* **THE PROBLEM**
Print the complete listing so that it matches the original exactly.

* **THE DATA**
/-- Read a shape record from its 192 bytes. -/
def Shape.ofBytes (bs : List Byte) : Shape :=
  let n := bytesNat bs
  let d := (List.range 16).filterMap fun i =>
    let e := bitsOf n (512 + 64 * i) 64
    if e % 2 = 1 then some (bitsOf e 1 6, bitsOf e 7 5, bitsOf e 12 5) else none
  { tbase := bitsOf n 0 57, pitch := bitsOf n 64 64, rows := bitsOf n 128 32, cols := bitsOf n 160 32,
    orgRow := bitsOf n 192 32, orgCol := bitsOf n 224 32, fmt := bitsOf n 256 5, swz := bitsOf n 261 4,
    transpose := decide (bitsOf n 265 1 = 1), wb := decide (bitsOf n 266 1 = 1), handle := bitsOf n 288 32, dest := d }

/-- Element width of the format. -/
def Shape.width (x : Shape) : Nat := (VFmt.ofCode x.fmt).w
/-- Pieces of a row: L of R299. -/
def Shape.perRow (x : Shape) : Nat := x.cols * x.width / 512
def Shape.pieces (x : Shape) : Nat := x.rows * x.perRow
/-- The virtual address of piece q. -/
def Shape.pieceVa (x : Shape) (q : Nat) : Nat :=
  x.tbase + (x.orgRow + q / x.perRow) * x.pitch + x.orgCol * x.width / 8 + 64 * (q % x.perRow)

/-- The steps that the RD, WR and TWSTEP records of a timeline name. -/
def TimelineDecl.usedSteps (t : TimelineDecl) : List (BitVec 128) :=
  (t.records.filter fun w => decide (rcCmd w = 4) || decide (rcCmd w = 5) || decide (rcCmd w = 10)).map
    fun w => (t.steps[rcStep w]?).getD 0

/-! ## Locking (R286) -/

/-- What a placement locks: range entries, sink entries, page-table translations. -/
structure Locks where
  entries : List Nat
  sinks : List Nat
  xlats : List (Nat × Nat × Nat × Nat)
  deriving DecidableEq, Repr

/-- Lock the translation of one address for reading or writing; none where it fails or a right is missing. -/
def State.lockVa (s : State) (p va : Nat) (drain : Bool) (k : Locks) : Option Locks :=
  match s.translate p va with
  | none => none
  | some x =>
    if (if drain then !x.wr else !x.rd) then none
    else match x.entry with
      | some n =>
        if drain ∧ (!s.rShd p n ∨ s.rShst p n ≠ 0) then none
        else some { k with entries := addNew n k.entries, sinks := if drain then addNew n k.sinks else k.sinks }
      | none =>
        if drain then none
        else
          let e := (va / x.size * x.size, x.size, x.pa / x.size * x.size, x.rd.toNat)
          some { k with xlats := if k.xlats.any (· == e) then k.xlats else k.xlats ++ [e] }

/-- Lock the translations of the n bytes from an address, line by line: they may reach into further pages or entries. -/
def State.lockSpan (s : State) (p va n : Nat) (drain : Bool) (k : Locks) : Option Locks :=
  ((List.range (n / 64)).map (fun i => va + 64 * i) ++ [va + n - 1]).foldl
    (fun acc a => acc.bind (s.lockVa p a drain)) (some k)

/-- A read of a line of a shape record through the partition's translation at the PAGEPL. -/
def State.readLine (s : State) (p va : Nat) : Option (List Byte) :=
  match s.translate p va with
  | some x =>
    let pa := s.placeRead p va x
    let may : Bool := match matTarget pa with
      | some t => s.matRight t p 5 0
      | none => true
    if x.rd ∧ may ∧ targetOf pa ≠ .none ∧ targetOf pa ≠ .window ∧ (otherPkg pa).isNone ∧ s.readable pa then
      some (s.bytes (memKey pa) 64) else none
  | none => none

/-- A read of a shape record, line by line. -/
def State.readShape (s : State) (p va : Nat) : Option Shape :=
  match s.readLine p va, s.readLine p (va + 64), s.readLine p (va + 128) with
  | some a, some b, some c => some (Shape.ofBytes (a ++ b ++ c))
  | _, _, _ => none

/-- A tile of a region at an offset, if it lies inside. -/
def tileAt (r w h col row : Nat) : Option Nat :=
  if col < 2 * w ∧ row < 2 * h then some (regionTile r + 64 * row + col) else none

* **TASK OUTPUT**
/-- Read a shape record from its 192 bytes. -/
def Shape.ofBytes (bs : List Byte) : Shape :=
  let n := bytesNat bs
  let d := (List.range 16).filterMap fun i =>
    let e := bitsOf n (512 + 64 * i) 64
    if e % 2 = 1 then some (bitsOf e 1 6, bitsOf e 7 5, bitsOf e 12 5) else none
  { tbase := bitsOf n 0 57, pitch := bitsOf n 64 64, rows := bitsOf n 128 32, cols := bitsOf n 160 32,
    orgRow := bitsOf n 192 32, orgCol := bitsOf n 224 32, fmt := bitsOf n 256 5, swz := bitsOf n 261 4,
    transpose := decide (bitsOf n 265 1 = 1), wb := decide (bitsOf n 266 1 = 1), handle := bitsOf n 288 32, dest := d }

/-- Element width of the format. -/
def Shape.width (x : Shape) : Nat := (VFmt.ofCode x.fmt).w
/-- Pieces of a row: L of R299. -/
def Shape.perRow (x : Shape) : Nat := x.cols * x.width / 512
def Shape.pieces (x : Shape) : Nat := x.rows * x.perRow
/-- The virtual address of piece q. -/
def Shape.pieceVa (x : Shape) (q : Nat) : Nat :=
  x.tbase + (x.orgRow + q / x.perRow) * x.pitch + x.orgCol * x.width / 8 + 64 * (q % x.perRow)

/-- The steps that the RD, WR and TWSTEP records of a timeline name. -/
def TimelineDecl.usedSteps (t : TimelineDecl) : List (BitVec 128) :=
  (t.records.filter fun w => decide (rcCmd w = 4) || decide (rcCmd w = 5) || decide (rcCmd w = 10)).map
    fun w => (t.steps[rcStep w]?).getD 0

/-! ## Locking (R286) -/

/-- What a placement locks: range entries, sink entries, page-table translations. -/
structure Locks where
  entries : List Nat
  sinks : List Nat
  xlats : List (Nat × Nat × Nat × Nat)
  deriving DecidableEq, Repr

/-- Lock the translation of one address for reading or writing; none where it fails or a right is missing. -/
def State.lockVa (s : State) (p va : Nat) (drain : Bool) (k : Locks) : Option Locks :=
  match s.translate p va with
  | none => none
  | some x =>
    if (if drain then !x.wr else !x.rd) then none
    else match x.entry with
      | some n =>
        if drain ∧ (!s.rShd p n ∨ s.rShst p n ≠ 0) then none
        else some { k with entries := addNew n k.entries, sinks := if drain then addNew n k.sinks else k.sinks }
      | none =>
        if drain then none
        else
          let e := (va / x.size * x.size, x.size, x.pa / x.size * x.size, x.rd.toNat)
          some { k with xlats := if k.xlats.any (· == e) then k.xlats else k.xlats ++ [e] }

/-- Lock the translations of the n bytes from an address, line by line: they may reach into further pages or entries. -/
def State.lockSpan (s : State) (p va n : Nat) (drain : Bool) (k : Locks) : Option Locks :=
  ((List.range (n / 64)).map (fun i => va + 64 * i) ++ [va + n - 1]).foldl
    (fun acc a => acc.bind (s.lockVa p a drain)) (some k)

/-- A read of a line of a shape record through the partition's translation at the PAGEPL. -/
def State.readLine (s : State) (p va : Nat) : Option (List Byte) :=
  match s.translate p va with
  | some x =>
    let pa := s.placeRead p va x
    let may : Bool := match matTarget pa with
      | some t => s.matRight t p 5 0
      | none => true
    if x.rd ∧ may ∧ targetOf pa ≠ .none ∧ targetOf pa ≠ .window ∧ (otherPkg pa).isNone ∧ s.readable pa then
      some (s.bytes (memKey pa) 64) else none
  | none => none

/-- A read of a shape record, line by line. -/
def State.readShape (s : State) (p va : Nat) : Option Shape :=
  match s.readLine p va, s.readLine p (va + 64), s.readLine p (va + 128) with
  | some a, some b, some c => some (Shape.ofBytes (a ++ b ++ c))
  | _, _, _ => none

/-- A tile of a region at an offset, if it lies inside. -/
def tileAt (r w h col row : Nat) : Option Nat :=
  if col < 2 * w ∧ row < 2 * h then some (regionTile r + 64 * row + col) else none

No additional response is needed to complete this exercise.